Pas de prédicateur bruyant cette nuit, seulement un âne qui s’exprime sur le matin.
Des sortes de colibris vifs et colorés font trembler les grandes
fleurs rouges de l’ibiscus voisin. Nous prenons un copieux petit déjeuner avec
omelette sous la véranda car la pluie commence à tomber.
Nous changeons deux billets de 100 birrs en petites coupures
de 1 birr, et achetons 3 couvertures en prévision du camping à venir (200 birrs
= 8 € pièce)
Jamais nous n’avons vu autant de troupeaux de zébus sur la
route qu’ils occupent placidement. Des bergers jeunes portent différents outils
dont des sagaies et souvent un appuie-tête qui leur sert parfois de tabouret. Des ruches de forme
allongée en bois tressé sont suspendues aux arbres.
En direction de Konso, la route cède la place souvent à la
piste et nous pouvons voir des ponts emportés par des crues imposant des
contournements.
Ici on cultive le sorgho rouge ou blanc. Pour protéger les
cultures des oiseaux, des enfants sont postés sur des plateformes en branches
et font claquer leur fronde d’un mouvement gracieux, tandis que d’autres y vont
de leur sifflet.
Certains arbres nous intriguent, les moringas dont il ne
reste que des gousses car leur feuillage est ramassé comme légume ou tisane
pour soigner l’hypertension et le diabète. Il parait qu’un homme doit en avoir
planté quatre pour prétendre à une épouse.
Nous traversons Konso
qu’on visitera plus tard mais nous pouvons déjà apprécier les toits de chaume à
deux étages semblables aux jupes des femmes avec leur petit volant à la taille
au dessus d’une jupe ample.
La pluie se met à tomber dans la montagne et nous cache le paysage. Crevaison.

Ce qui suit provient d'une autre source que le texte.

-- ==== Sys2Proof/Laws/State.lean ====
section
/-! SUPPORT. One lemma per field per update of State: what an update leaves as it stands, and what port and channel read as
after it. -/

namespace Sys2Proof.Machine

variable (s : State)

/-! ### setPort -/

@[simp] theorem State.setPort_freeCount (p : PortIx) (q : Port) : (s.setPort p q).freeCount = s.freeCount := rfl
@[simp] theorem State.setPort_reserve (p : PortIx) (q : Port) : (s.setPort p q).reserve = s.reserve := rfl
@[simp] theorem State.setPort_warning (p : PortIx) (q : Port) : (s.setPort p q).warning = s.warning := rfl
@[simp] theorem State.setPort_poolBelow (p : PortIx) (q : Port) : (s.setPort p q).poolBelow = s.poolBelow := rfl
@[simp] theorem State.setPort_banks (p : PortIx) (q : Port) : (s.setPort p q).banks = s.banks := rfl
@[simp] theorem State.setPort_windows (p : PortIx) (q : Port) : (s.setPort p q).windows = s.windows := rfl
@[simp] theorem State.setPort_pins (p : PortIx) (q : Port) : (s.setPort p q).pins = s.pins := rfl
@[simp] theorem State.setPort_minute (p : PortIx) (q : Port) : (s.setPort p q).minute = s.minute := rfl
@[simp] theorem State.setPort_clockValid (p : PortIx) (q : Port) : (s.setPort p q).clockValid = s.clockValid := rfl
@[simp] theorem State.setPort_linkReady (p : PortIx) (q : Port) : (s.setPort p q).linkReady = s.linkReady := rfl
@[simp] theorem State.setPort_linkUp (p : PortIx) (q : Port) : (s.setPort p q).linkUp = s.linkUp := rfl
@[simp] theorem State.setPort_inPartial (p : PortIx) (q : Port) : (s.setPort p q).inPartial = s.inPartial := rfl
@[simp] theorem State.setPort_inWaiting (p : PortIx) (q : Port) : (s.setPort p q).inWaiting = s.inWaiting := rfl
@[simp] theorem State.setPort_outQueue (p : PortIx) (q : Port) : (s.setPort p q).outQueue = s.outQueue := rfl
@[simp] theorem State.setPort_badCount (p : PortIx) (q : Port) : (s.setPort p q).badCount = s.badCount := rfl
@[simp] theorem State.setPort_channels (p : PortIx) (q : Port) : (s.setPort p q).channels = s.channels := rfl
@[simp] theorem State.setPort_executor (p : PortIx) (q : Port) : (s.setPort p q).executor = s.executor := rfl
@[simp] theorem State.setPort_tre (p : PortIx) (q : Port) : (s.setPort p q).tre = s.tre := rfl
@[simp] theorem State.setPort_attn (p : PortIx) (q : Port) : (s.setPort p q).attn = s.attn := rfl
@[simp] theorem State.setPort_attnMask (p : PortIx) (q : Port) : (s.setPort p q).attnMask = s.attnMask := rfl
@[simp] theorem State.setPort_cardMem (p : PortIx) (q : Port) : (s.setPort p q).cardMem = s.cardMem := rfl
@[simp] theorem State.setPort_freeCtr (p : PortIx) (q : Port) : (s.setPort p q).freeCtr = s.freeCtr := rfl
@[simp] theorem State.setPort_retests (p : PortIx) (q : Port) : (s.setPort p q).retests = s.retests := rfl
@[simp] theorem State.setPort_pending (p : PortIx) (q : Port) : (s.setPort p q).pending = s.pending := rfl

/-! ### updPort -/

@[simp] theorem State.updPort_freeCount (p : PortIx) (f : Port → Port) : (s.updPort p f).freeCount = s.freeCount := rfl
@[simp] theorem State.updPort_reserve (p : PortIx) (f : Port → Port) : (s.updPort p f).reserve = s.reserve := rfl
@[simp] theorem State.updPort_warning (p : PortIx) (f : Port → Port) : (s.updPort p f).warning = s.warning := rfl
@[simp] theorem State.updPort_poolBelow (p : PortIx) (f : Port → Port) : (s.updPort p f).poolBelow = s.poolBelow := rfl
@[simp] theorem State.updPort_banks (p : PortIx) (f : Port → Port) : (s.updPort p f).banks = s.banks := rfl
@[simp] theorem State.updPort_windows (p : PortIx) (f : Port → Port) : (s.updPort p f).windows = s.windows := rfl
@[simp] theorem State.updPort_pins (p : PortIx) (f : Port → Port) : (s.updPort p f).pins = s.pins := rfl
@[simp] theorem State.updPort_minute (p : PortIx) (f : Port → Port) : (s.updPort p f).minute = s.minute := rfl
@[simp] theorem State.updPort_clockValid (p : PortIx) (f : Port → Port) : (s.updPort p f).clockValid = s.clockValid := rfl
@[simp] theorem State.updPort_linkReady (p : PortIx) (f : Port → Port) : (s.updPort p f).linkReady = s.linkReady := rfl
@[simp] theorem State.updPort_linkUp (p : PortIx) (f : Port → Port) : (s.updPort p f).linkUp = s.linkUp := rfl
@[simp] theorem State.updPort_inPartial (p : PortIx) (f : Port → Port) : (s.updPort p f).inPartial = s.inPartial := rfl
@[simp] theorem State.updPort_inWaiting (p : PortIx) (f : Port → Port) : (s.updPort p f).inWaiting = s.inWaiting := rfl
@[simp] theorem State.updPort_outQueue (p : PortIx) (f : Port → Port) : (s.updPort p f).outQueue = s.outQueue := rfl
@[simp] theorem State.updPort_badCount (p : PortIx) (f : Port → Port) : (s.updPort p f).badCount = s.badCount := rfl
@[simp] theorem State.updPort_channels (p : PortIx) (f : Port → Port) : (s.updPort p f).channels = s.channels := rfl
@[simp] theorem State.updPort_executor (p : PortIx) (f : Port → Port) : (s.updPort p f).executor = s.executor := rfl
@[simp] theorem State.updPort_tre (p : PortIx) (f : Port → Port) : (s.updPort p f).tre = s.tre := rfl
@[simp] theorem State.updPort_attn (p : PortIx) (f : Port → Port) : (s.updPort p f).attn = s.attn := rfl
@[simp] theorem State.updPort_attnMask (p : PortIx) (f : Port → Port) : (s.updPort p f).attnMask = s.attnMask := rfl
@[simp] theorem State.updPort_cardMem (p : PortIx) (f : Port → Port) : (s.updPort p f).cardMem = s.cardMem := rfl
@[simp] theorem State.updPort_freeCtr (p : PortIx) (f : Port → Port) : (s.updPort p f).freeCtr = s.freeCtr := rfl
@[simp] theorem State.updPort_retests (p : PortIx) (f : Port → Port) : (s.updPort p f).retests = s.retests := rfl
@[simp] theorem State.updPort_pending (p : PortIx) (f : Port → Port) : (s.updPort p f).pending = s.pending := rfl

Nous faisons une halte à Key Afer où nous nous régalons de légumes et de viande de chèvre.
Nous en profitons pour négocier de bracelets de cuivre. Après la cérémonie du
café, le temps s’éclaircit.
Nous prenons une piste très praticable et nous croisons
quelques Bannas et Hamars surprenants. Le marché de Dimeka qui s’est prolongé à cause du temps, est extraordinaire non
pas pour ses étalages achalandés d’un peu de café, et de quelques oignons, mais
pour les costumes et l’apparence des clients et des marchands.
Les hommes portent un pagne plus court qu’une mini jupe, des
bijoux de perles et de cuivre, voire une clef de verrou en boucle d’oreille ou un
bracelet de montre en métal transformé en pendentif. Leur front est dégarni à l’arrière et ils portent une plume parfois
ou une calotte d’argile. Tous exposent des jambes magnifiques parfois peintes.

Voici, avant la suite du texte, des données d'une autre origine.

-- ==== Sys2Proof/Laws/Frames.lean ====
section
/-! SUPPORT. What the events of a port leave untouched: the channels and the executor, card memory, the armed trace, the shares,
the levels and the link's own state. One structure says it, and each operation of a port's events has it. -/

namespace Sys2Proof.Machine

/-- Channels, executor, card memory, mask, queue of commands, CHn flags, and the trace engine but for records offered. -/
structure State.ExecSame (s t : State) : Prop where
  channels : t.channels = s.channels
  executor : t.executor = s.executor
  cardMem : t.cardMem = s.cardMem
  attnMask : t.attnMask = s.attnMask
  pending : t.pending = s.pending
  flags : ∀ c : ChannelIx, t.attn.getLsbD c.val = s.attn.getLsbD c.val
  tre : t.tre = { s.tre with offered := t.tre.offered }

/-- Banks, windows, pins and every port's capacity. -/
structure State.SharesSame (s t : State) : Prop where
  banks : t.banks = s.banks
  windows : t.windows = s.windows
  pins : t.pins = s.pins
  kc : ∀ p : PortIx, (t.port p).kc = (s.port p).kc
  kf : ∀ p : PortIx, (t.port p).kf = (s.port p).kf

/-- The line, the link state, the part of a message received and the messages that wait on the link. -/
structure State.LinkSame (s t : State) : Prop where
  linkReady : t.linkReady = s.linkReady
  linkUp : t.linkUp = s.linkUp
  inPartial : t.inPartial = s.inPartial
  inWaiting : t.inWaiting = s.inWaiting

/-- What the events of a port leave. -/
structure State.PortSide (s t : State) : Prop where
  exec : s.ExecSame t
  shares : s.SharesSame t
  link : s.LinkSame t
  reserve : t.reserve = s.reserve
  warning : t.warning = s.warning

theorem State.ExecSame.refl (s : State) : s.ExecSame s := ⟨rfl, rfl, rfl, rfl, rfl, fun _ => rfl, rfl⟩

theorem State.ExecSame.trans {s t u : State} (h : s.ExecSame t) (k : t.ExecSame u) : s.ExecSame u :=
  ⟨k.channels.trans h.channels, k.executor.trans h.executor, k.cardMem.trans h.cardMem, k.attnMask.trans h.attnMask,
    k.pending.trans h.pending, fun c => (k.flags c).trans (h.flags c), by rw [k.tre, h.tre]⟩

theorem State.PortSide.refl (s : State) : s.PortSide s :=
  ⟨State.ExecSame.refl s, ⟨rfl, rfl, rfl, fun _ => rfl, fun _ => rfl⟩, ⟨rfl, rfl, rfl, rfl⟩, rfl, rfl⟩

theorem State.PortSide.trans {s t u : State} (h : s.PortSide t) (k : t.PortSide u) : s.PortSide u :=
  ⟨h.exec.trans k.exec,
    ⟨k.shares.banks.trans h.shares.banks, k.shares.windows.trans h.shares.windows, k.shares.pins.trans h.shares.pins,
      fun p => (k.shares.kc p).trans (h.shares.kc p), fun p => (k.shares.kf p).trans (h.shares.kf p)⟩,
    ⟨k.link.linkReady.trans h.link.linkReady, k.link.linkUp.trans h.link.linkUp,
      k.link.inPartial.trans h.link.inPartial, k.link.inWaiting.trans h.link.inWaiting⟩,
    k.reserve.trans h.reserve, k.warning.trans h.warning⟩

/-! ## The elementary operations -/

section
variable (s : State)

theorem State.portSide_setPort (p : PortIx) (q : Port) (hc : q.kc = (s.port p).kc) (hf : q.kf = (s.port p).kf) :
    s.PortSide (s.setPort p q) := by
  refine ⟨⟨rfl, rfl, rfl, rfl, rfl, fun _ => rfl, rfl⟩, ⟨rfl, rfl, rfl, ?_, ?_⟩, ⟨rfl, rfl, rfl, rfl⟩, rfl, rfl⟩
  · intro p'; rw [State.setPort_port]; split
    · rename_i h; subst h; exact hc
    · rfl
  · intro p'; rw [State.setPort_port]; split
    · rename_i h; subst h; exact hf
    · rfl

theorem State.portSide_updPort (p : PortIx) (f : Port → Port) (hc : ∀ q, (f q).kc = q.kc) (hf : ∀ q, (f q).kf = q.kf) :
    s.PortSide (s.updPort p f) :=
  s.portSide_setPort p _ (hc _) (hf _)

theorem State.portSide_updLane (p : PortIx) (src : SourceIx) (f : Lane → Lane) : s.PortSide (s.updLane p src f) :=
  s.portSide_updPort p _ (by intro; simp) (by intro; simp)

theorem State.portSide_updPortTally (p : PortIx) (f : PortTally → PortTally) : s.PortSide (s.updPortTally p f) :=
  s.portSide_updPort p _ (by intro; rfl) (by intro; rfl)

theorem State.portSide_mapPorts (f : PortIx → Port → Port) (hc : ∀ p q, (f p q).kc = q.kc) (hf : ∀ p q, (f p q).kf = q.kf) :
    s.PortSide (s.mapPorts f) := by
  refine ⟨⟨by simp, by simp, by simp, by simp, by simp, by simp, by simp⟩, ⟨by simp, by simp, by simp, ?_, ?_⟩,
    ⟨by simp, by simp, by simp, by simp⟩, by simp, by simp⟩
  · intro p; simp [hc]
  · intro p; simp [hf]

theorem State.portSide_setFree (n : Nat) : s.PortSide (s.setFree n) :=
  ⟨⟨rfl, rfl, rfl, rfl, rfl, fun _ => rfl, rfl⟩, ⟨rfl, rfl, rfl, fun _ => rfl, fun _ => rfl⟩, ⟨rfl, rfl, rfl, rfl⟩, rfl, rfl⟩

theorem State.portSide_handOver (ms : List Message) : s.PortSide (s.handOver ms) := by
  unfold State.handOver
  split
  · exact ⟨⟨rfl, rfl, rfl, rfl, rfl, fun _ => rfl, rfl⟩, ⟨rfl, rfl, rfl, fun _ => rfl, fun _ => rfl⟩, ⟨rfl, rfl, rfl, rfl⟩, rfl, rfl⟩
  · exact State.PortSide.refl s

theorem State.portSide_offer (os : List Offer) : s.PortSide (s.offer os) :=
  ⟨⟨rfl, rfl, rfl, rfl, rfl, fun _ => rfl, rfl⟩, ⟨rfl, rfl, rfl, fun _ => rfl, fun _ => rfl⟩, ⟨rfl, rfl, rfl, rfl⟩, rfl, rfl⟩

/-- A latched flag other than CHn leaves every CHn. -/
theorem State.portSide_latch (i : Nat) (hi : 4 ≤ i) : s.PortSide (s.latch i) := by
  refine ⟨⟨rfl, rfl, rfl, rfl, rfl, ?_, rfl⟩, ⟨rfl, rfl, rfl, fun _ => rfl, fun _ => rfl⟩, ⟨rfl, rfl, rfl, rfl⟩, rfl, rfl⟩
  intro c
  have : c.val < i := by omega
  simp [State.latch, flagBit, this]

theorem State.portSide_latchIf (c : Bool) (i : Nat) (hi : 4 ≤ i) : s.PortSide (s.latchIf c i) := by
  unfold State.latchIf
  split
  · exact s.portSide_latch i hi
  · exact State.PortSide.refl s

/-! ## Purges, refreshes, selection -/

theorem State.portSide_purge (p : PortIx) (sel : SourceIx → Bool) (tell : Bool) : s.PortSide (s.purge p sel tell) := by
  unfold State.purge
  refine State.PortSide.trans (State.PortSide.trans (State.PortSide.trans ?_ (State.portSide_updPort _ p _ ?_ ?_))
    (State.portSide_setFree _ _)) (State.portSide_offer _ _)
  · split
    · exact s.portSide_handOver _
    · exact State.PortSide.refl s
  · intro q; simp
  · intro q; simp

theorem State.portSide_replaceEntries (p : PortIx) : s.PortSide (s.replaceEntries p) :=
  s.portSide_updPort p _ (by intro; simp) (by intro; simp)

theorem State.portSide_switchProfile (p : PortIx) : s.PortSide (s.switchProfile p) := by
  unfold State.switchProfile
  refine State.PortSide.trans ?_ (State.portSide_updPort _ p _ (by intro; rfl) (by intro; rfl))
  split
  · exact State.PortSide.refl s
  · exact s.portSide_offer _

theorem State.portSide_refresh (p : PortIx) : s.PortSide (s.refresh p) := by
  have h := (s.portSide_replaceEntries p).trans (State.portSide_switchProfile _ p)
  have h' := h.trans (State.portSide_purge _ p (((s.replaceEntries p).switchProfile p).closedLane p) true)
  exact h'.trans (State.portSide_updPort _ p (fun q => { q with refreshFlag := false }) (fun _ => rfl) (fun _ => rfl))

theorem State.portSide_refreshIf (p : PortIx) : s.PortSide (s.refreshIf p) := by
  unfold State.refreshIf
  split
  · exact s.portSide_refresh p
  · exact State.PortSide.refl s

theorem Port.reselect_kc (q : Port) (k : ProfileIx) : (q.reselect k).kc = q.kc := by unfold Port.reselect; split <;> rfl

theorem Port.reselect_kf (q : Port) (k : ProfileIx) : (q.reselect k).kf = q.kf := by unfold Port.reselect; split <;> rfl

theorem State.portSide_recomputeSelection : s.PortSide s.recomputeSelection :=
  s.portSide_mapPorts _ (fun _ _ => Port.reselect_kc _ _) (fun _ _ => Port.reselect_kf _ _)

theorem State.portSide_takeClock (m : BitVec 16) : s.PortSide (s.takeClock m) := by
  unfold State.takeClock
  split
  · dsimp only
    split
    · exact State.PortSide.refl s
    · refine State.PortSide.trans ?_ (State.portSide_recomputeSelection _)
      exact ⟨⟨rfl, rfl, rfl, rfl, rfl, fun _ => rfl, rfl⟩, ⟨rfl, rfl, rfl, fun _ => rfl, fun _ => rfl⟩, ⟨rfl, rfl, rfl, rfl⟩, rfl, rfl⟩
  · exact State.PortSide.refl s

/-! ## Releases, the drain rule, slots -/

theorem Port.setTierCursor_kc (q : Port) (t : Tier) (src : SourceIx) : (q.setTierCursor t src).kc = q.kc := by
  cases t <;> rfl

theorem Port.setTierCursor_kf (q : Port) (t : Tier) (src : SourceIx) : (q.setTierCursor t src).kf = q.kf := by
  cases t <;> rfl

/-- A decision moves a cursor and nothing else. -/
theorem Port.decision_cases {q q' : Port} {src : SourceIx} {kind : SendKind} (h : q.decision = some (src, kind, q')) :
    (kind = .assured ∧ q.assuredChoice = some src ∧ q' = { q with assuredCursor := src }) ∨
    (kind = .surplus ∧ q.assuredChoice = none ∧ ∃ t, q.chainChoice = some (t, src) ∧ q' = q.setTierCursor t src) := by
  unfold Port.decision at h
  split at h
  · rename_i x hx
    simp only [Option.some.injEq, Prod.mk.injEq] at h
    obtain ⟨rfl, rfl, rfl⟩ := h
    exact Or.inl ⟨rfl, hx, rfl⟩
  · rename_i hx
    split at h
    · rename_i t x hc
      simp only [Option.some.injEq, Prod.mk.injEq] at h
      obtain ⟨rfl, rfl, rfl⟩ := h
      exact Or.inr ⟨rfl, hx, t, hc, rfl⟩
    · simp at h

Les femmes portent des jupes en peau de vache rehaussée de
perles et coiffent leurs cheveux en tresses enduites d’une boue rouge composée
de beurre et d’argile. Les femmes mariées se distinguent par un collier inamovible
ressemblant à un collier d’esclave.
Bannas et Hamars sont « cousins » et les tribus
s’inter marient.
Chaque photo se négocie de 2 à 5 birrs. Nous sommes dans une
Afrique mythique, loin de notre civilisation et en même temps confrontés à des rapports où
l’argent est important.
Les chauffeurs s’esclaffent au récit d’une histoire
vécue par un de leur collègue.
« Celui-ci a eu
un accrochage avec un troupeau et téléphone à son patron:
- Paye la vache
et continue, lui dit-il.
- Mais ce n’est
pas une vache, mais 4 que j’ai tuées !
- Ma parole, tu
as conduit dans l’enclos ! »
Ce soir nous campons sous les manguiers. Nous prenons notre
repas aux bougies : pâtes à la sauce tomate et thon en boite, fruits…
l’une d’entre nous confond une lampe de poche avec la poivrière, mais grâce au
groupe électrogène nous avons le plaisir de boire une bière fraîche et de
recharger nos batteries d’appareil photos. La soirée est magnifique.
Nous ne sommes pas sûr de pouvoir visiter les Mursis qui se
sont révoltés car un camion a renversé une femme enceinte et l’a tuée. Son mari
réclamait qu’on lui livre le chauffeur pour se venger et la femme de celui-ci pour qu’elle
lui donne quatre enfants afin d'arriver aux sept qu’il souhaitait. La situation
se résoudra sans doute par de l’argent et le passage sur la route sera rétabli.